-- Try it --
Print the lines that run from the line with "R181; log 10). -/" to the line with "order (R197) -/", keeping both end lines, exactly as they appear in the entries below, and nothing else.

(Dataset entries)
Content starts

-- ==== Sys2Proof/Machine/Wire.lean ====
section
/-! DEFINITION. Frames as bytes: the check word, the layouts of R196 and the encoding of results and records of R197, and the tests
a received frame must pass (R188). -/

namespace Sys2Proof.Machine

/-! ### Bytes -/

/-- A number in one byte. -/
def byte1 (n : Nat) : List Byte := [BitVec.ofNat 8 n]

/-- A number in two bytes, most significant first (R196). -/
def byte2 (n : Nat) : List Byte := [BitVec.ofNat 8 (n / 256), BitVec.ofNat 8 n]

/-- A number in three bytes, most significant first (R196). -/
def byte3 (n : Nat) : List Byte := [BitVec.ofNat 8 (n / 65536), BitVec.ofNat 8 (n / 256), BitVec.ofNat 8 n]

/-- A yes/no value: 1 for yes, 0 for no (R5, R181; log 10). -/
def yesNo (b : Bool) : List Byte := byte1 (if b then 1 else 0)

/-- An edited mark as a coded value of R18's order, set 0 and clear 1 (R197; log 10). -/
def markByte (b : Bool) : List Byte := byte1 (if b then 0 else 1)

/-- An optional field: a presence byte, then the field if it is present (R197). -/
def optional {α : Type} (f : α → List Byte) : Option α → List Byte
  | none => byte1 0
  | some a => byte1 1 ++ f a

/-- A list: a count byte, then its items (R197). -/
def counted {α : Type} (f : α → List Byte) (l : List α) : List Byte := byte1 l.length ++ l.flatMap f

/-- A number of two bytes read most significant first (R196). -/
def word2 (a b : Byte) : BitVec 16 := a ++ b

/-- A number of three bytes read most significant first (R196). -/
def word3 (a b c : Byte) : BitVec 24 := a ++ b ++ c

/-! ### The check word (R196) -/

/-- One bit is shifted out of the register, with the polynomial x^16 + x^15 + x^2 + 1 (R196). -/
def crcBit (r : BitVec 16) : BitVec 16 := if r.msb then (r <<< 1) ^^^ 0x8005#16 else r <<< 1

/-- One byte is fed in, most significant bit first (R196). -/
def crcByte (r : BitVec 16) (b : Byte) : BitVec 16 :=
  crcBit (crcBit (crcBit (crcBit (crcBit (crcBit (crcBit (crcBit (r ^^^ (b.setWidth 16 <<< 8)))))))))

/-- The check word over some bytes: the register starts at FFFFh and no inversion is made at the end (R196). -/
def checkWord (l : List Byte) : BitVec 16 := l.foldl crcByte 0xFFFF#16

/-- A frame of a kind with a payload: kind, length, payload, check word (R196). -/
def frameBytes (kind : Byte) (payload : List Byte) : List Byte :=
  let body := kind :: (byte2 payload.length ++ payload)
  body ++ byte2 (checkWord body).toNat

/-! ### Codes of coded values, numbered in their owning rule's order (R197) -/

def ChannelMode.code : ChannelMode → Nat
  | .off => 0
  | .monitor => 1
  | .guard => 2

def Reaction.code : Reaction → Nat
  | .hold => 0
  | .safe => 1
  | .mark => 2

def BankLetter.code : BankLetter → Nat
  | .a => 0
  | .b => 1

def DeviceMode.code : DeviceMode → Nat
  | .bypass => 0
  | .active => 1

def TrackerState.code : TrackerState → Nat
  | .nosync => 0
  | .opened => 1
  | .closed => 2

def ChannelState.code : ChannelState → Nat
  | .idle => 0
  | .clean => 1
  | .suspect => 2
  | .faulted => 3

def GroupState.code : GroupState → Nat
  | .armed => 0
  | .tripped => 1

def TripCause.code : TripCause → Nat
  | .channel => 0
  | .pin => 1
  | .link => 2
  | .command => 3

def SeqDetail.code : SeqDetail → Nat
  | .skip => 0
  | .late => 1
  | .segGap => 2
  | .segDup => 3
  | .incomplete => 4

def TestKind.code : TestKind → Nat
  | .limit => 0
  | .rate => 1
  | .qualify => 2
  | .fill => 3

def TestOutcome.code : TestOutcome → Nat
  | .none => 0
  | .pass => 1
  | .fail => 2
  | .aborted => 3

def TestDetail.code : TestDetail → Nat
  | .noBase => 0
  | .off => 1
  | .mode => 2

def ValidationCheck.code : ValidationCheck → Nat
  | .order => 0
  | .window => 1
  | .phase => 2
  | .group => 3

def ResetScope.code : ResetScope → Nat
  | .runtime => 0
  | .log => 1
  | .device => 2

def TripItem.code : TripItem → Nat
  | .tripped => 0
  | .restarted => 1

/-- A verdict of a history: 1 violating, 0 clean (R197). -/
def Verdict.code : Verdict → Nat
  | .violating => 1
  | .clean => 0

/-- The wire values of the status codes (R174). -/
def Status.code : Status → Nat
  | .ok => 0x00
  | .busy => 0x01
  | .pending => 0x02
  | .badArg => 0x03
  | .invalid => 0x04
  | .late => 0x05
  | .notReady => 0x06
  | .tripped => 0x07
  | .noSync => 0x08
  | .mode => 0x09
  | .unknown => 0x0A

/-- The group field of a channel entry: 0..7, or 255 for none (R5). -/
def groupCode : Option Grp → Nat
  | none => 255
  | some g => g.val

/-- A commit target as in the arguments of COMMIT (R179, R197). -/
def CommitTarget.bytes : CommitTarget → List Byte
  | .next => byte1 0
  | .atCycle n => byte1 1 ++ byte2 n.toNat

/-! ### Table entries in wire form (R5, R9, R12, R175) -/

/-- The twenty fields of a channel entry in field-number order and wire form (R18). -/
def ChannelEntry.bytes (e : ChannelEntry) : List Byte :=
  byte1 e.mode.code ++ byte1 e.period ++ byte1 e.phase ++ byte2 e.gain.toNat ++ byte3 e.offset.toNat ++
    byte3 e.lowLimit.toNat ++ byte3 e.highLimit.toNat ++ byte3 e.warnLow.toNat ++ byte3 e.warnHigh.toNat ++
    byte3 e.rateLimit ++ byte1 e.classes.toNat ++ yesNo e.satIsFault ++ byte1 e.window ++ byte1 e.threshold ++
    byte1 e.recovery ++ byte1 e.reaction.code ++ yesNo e.holdSuspect ++ yesNo e.trip ++ byte1 (groupCode e.group) ++
    byte3 e.safeValue.toNat

/-- The four fields of a group entry (R19). -/
def GroupEntry.bytes (e : GroupEntry) : List Byte :=
  yesNo e.autoRearm ++ byte1 e.holdoff ++ yesNo e.pinBound ++ yesNo e.linkBound

/-- The three fields of the cycle parameters record (R19). -/
def CycleParams.bytes (p : CycleParams) : List Byte := byte2 p.cycleTimeout ++ byte1 p.lossLimit ++ byte2 p.alertKinds.toNat

/-! ### Log records in their 14-byte form (R197) -/

/-- The fields f1 to f5 of a record, each absent or a number (R197). -/
structure RecordFields where
  f1 : Option Nat
  f2 : Option Nat
  f3 : Option Nat
  f4 : Option Nat
  f5 : Option Nat
  deriving DecidableEq, Repr

/-- The kind number of a record, in R142's order from FAULT 0 to MODE 9 (R197). -/
def RecordBody.kindCode : RecordBody → Nat
  | .fault .. => 0
  | .recover .. => 1
  | .warn .. => 2
  | .trip .. => 3
  | .rearm .. => 4
  | .linkLost .. => 5
  | .linkRestored => 5
  | .seq .. => 6
  | .dup .. => 7
  | .commit .. => 8
  | .mode .. => 9

/-- The fields of a record by its kind (R197's table). -/
def RecordBody.fields : RecordBody → RecordFields
  | .fault c k v g => ⟨some c.val, some k.toNat, v.map (·.toNat), g.map (·.val), none⟩
  | .recover c => ⟨some c.val, none, none, none, none⟩
  | .warn c v => ⟨some c.val, none, some v.toNat, none, none⟩
  | .trip g cause c => ⟨some g.val, some cause.code, none, c.map (·.val), none⟩
  | .rearm g how => ⟨some g.val, some (match how with | .auto => 0 | .command => 1), none, none, none⟩
  | .linkLost n => ⟨some 0, some n, none, none, none⟩
  | .linkRestored => ⟨some 1, none, none, none, none⟩
  | .seq d skip received =>
    ⟨some d.code, received.map (·.2), skip, none, received.map (fun p => p.1.toNat)⟩
  | .dup c => ⟨some c.val, none, none, none, none⟩
  | .commit n groups params => ⟨some n, some (groupFlags groups), none, some (if params then 1 else 0), none⟩
  | .mode o => ⟨some (match o with | .bypass => 0 | .refused => 1), none, none, none, none⟩

/-- The presence byte: bits 0..5 mark cycle, f1, f2, f3, f4 and f5 present (R197). -/
def presence (cycle : Option CycleNo) (f : RecordFields) : Nat :=
  flagAt cycle.isSome 0 + flagAt f.f1.isSome 1 + flagAt f.f2.isSome 2 + flagAt f.f3.isSome 3 + flagAt f.f4.isSome 4 +
    flagAt f.f5.isSome 5

/-- A record in its fixed 14-byte form; absent fields are zero (R197). -/
def LogRecord.bytes (r : LogRecord) : List Byte :=
  let f := r.body.fields
  byte2 r.sequence.toNat ++ byte1 r.body.kindCode ++ byte1 (presence r.cycle f) ++
    byte2 ((r.cycle.map (·.toNat)).getD 0) ++ byte1 (f.f1.getD 0) ++ byte1 (f.f2.getD 0) ++ byte3 (f.f3.getD 0) ++
    byte1 (f.f4.getD 0) ++ byte2 (f.f5.getD 0)

/-! ### Results (R197) -/

/-- A failed condition: MEMBER with its channel, PIN, LINK, HOLDOFF with holdoff_left (R112, R197). -/
def FailedCondition.bytes : FailedCondition → List Byte
  | .member c => byte1 0 ++ byte1 c.val
  | .pin => byte1 1
  | .link => byte1 2
  | .holdoff n => byte1 3 ++ byte1 n

/-- The readiness of GROUP-STATE: READY, or the failed condition (R121, R197; log 11). -/
def Readiness.bytes : Readiness → List Byte
  | .ready => byte1 0
  | .failed why => byte1 1 ++ why.bytes

/-- The result of REARM for one group: already ARMED 0, rearmed 1, in R114's order, or the failed condition (R114, R197; log 11). -/
def RearmItem.bytes : RearmItem → List Byte
  | .alreadyArmed => byte1 0
  | .rearmed => byte1 1
  | .notReady why => why.bytes

/-- The status an item of REARM ALL carries (R115). -/
def RearmItem.status : RearmItem → Status
  | .alreadyArmed => .ok
  | .rearmed => .ok
  | .notReady _ => .notReady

Content ends

-- Answer section --
/-- A yes/no value: 1 for yes, 0 for no (R5, R181; log 10). -/
def yesNo (b : Bool) : List Byte := byte1 (if b then 1 else 0)

/-- An edited mark as a coded value of R18's order, set 0 and clear 1 (R197; log 10). -/
def markByte (b : Bool) : List Byte := byte1 (if b then 0 else 1)

/-- An optional field: a presence byte, then the field if it is present (R197). -/
def optional {α : Type} (f : α → List Byte) : Option α → List Byte
  | none => byte1 0
  | some a => byte1 1 ++ f a

/-- A list: a count byte, then its items (R197). -/
def counted {α : Type} (f : α → List Byte) (l : List α) : List Byte := byte1 l.length ++ l.flatMap f

/-- A number of two bytes read most significant first (R196). -/
def word2 (a b : Byte) : BitVec 16 := a ++ b

/-- A number of three bytes read most significant first (R196). -/
def word3 (a b c : Byte) : BitVec 24 := a ++ b ++ c

/-! ### The check word (R196) -/

/-- One bit is shifted out of the register, with the polynomial x^16 + x^15 + x^2 + 1 (R196). -/
def crcBit (r : BitVec 16) : BitVec 16 := if r.msb then (r <<< 1) ^^^ 0x8005#16 else r <<< 1

/-- One byte is fed in, most significant bit first (R196). -/
def crcByte (r : BitVec 16) (b : Byte) : BitVec 16 :=
  crcBit (crcBit (crcBit (crcBit (crcBit (crcBit (crcBit (crcBit (r ^^^ (b.setWidth 16 <<< 8)))))))))

/-- The check word over some bytes: the register starts at FFFFh and no inversion is made at the end (R196). -/
def checkWord (l : List Byte) : BitVec 16 := l.foldl crcByte 0xFFFF#16

/-- A frame of a kind with a payload: kind, length, payload, check word (R196). -/
def frameBytes (kind : Byte) (payload : List Byte) : List Byte :=
  let body := kind :: (byte2 payload.length ++ payload)
  body ++ byte2 (checkWord body).toNat

/-! ### Codes of coded values, numbered in their owning rule's order (R197) -/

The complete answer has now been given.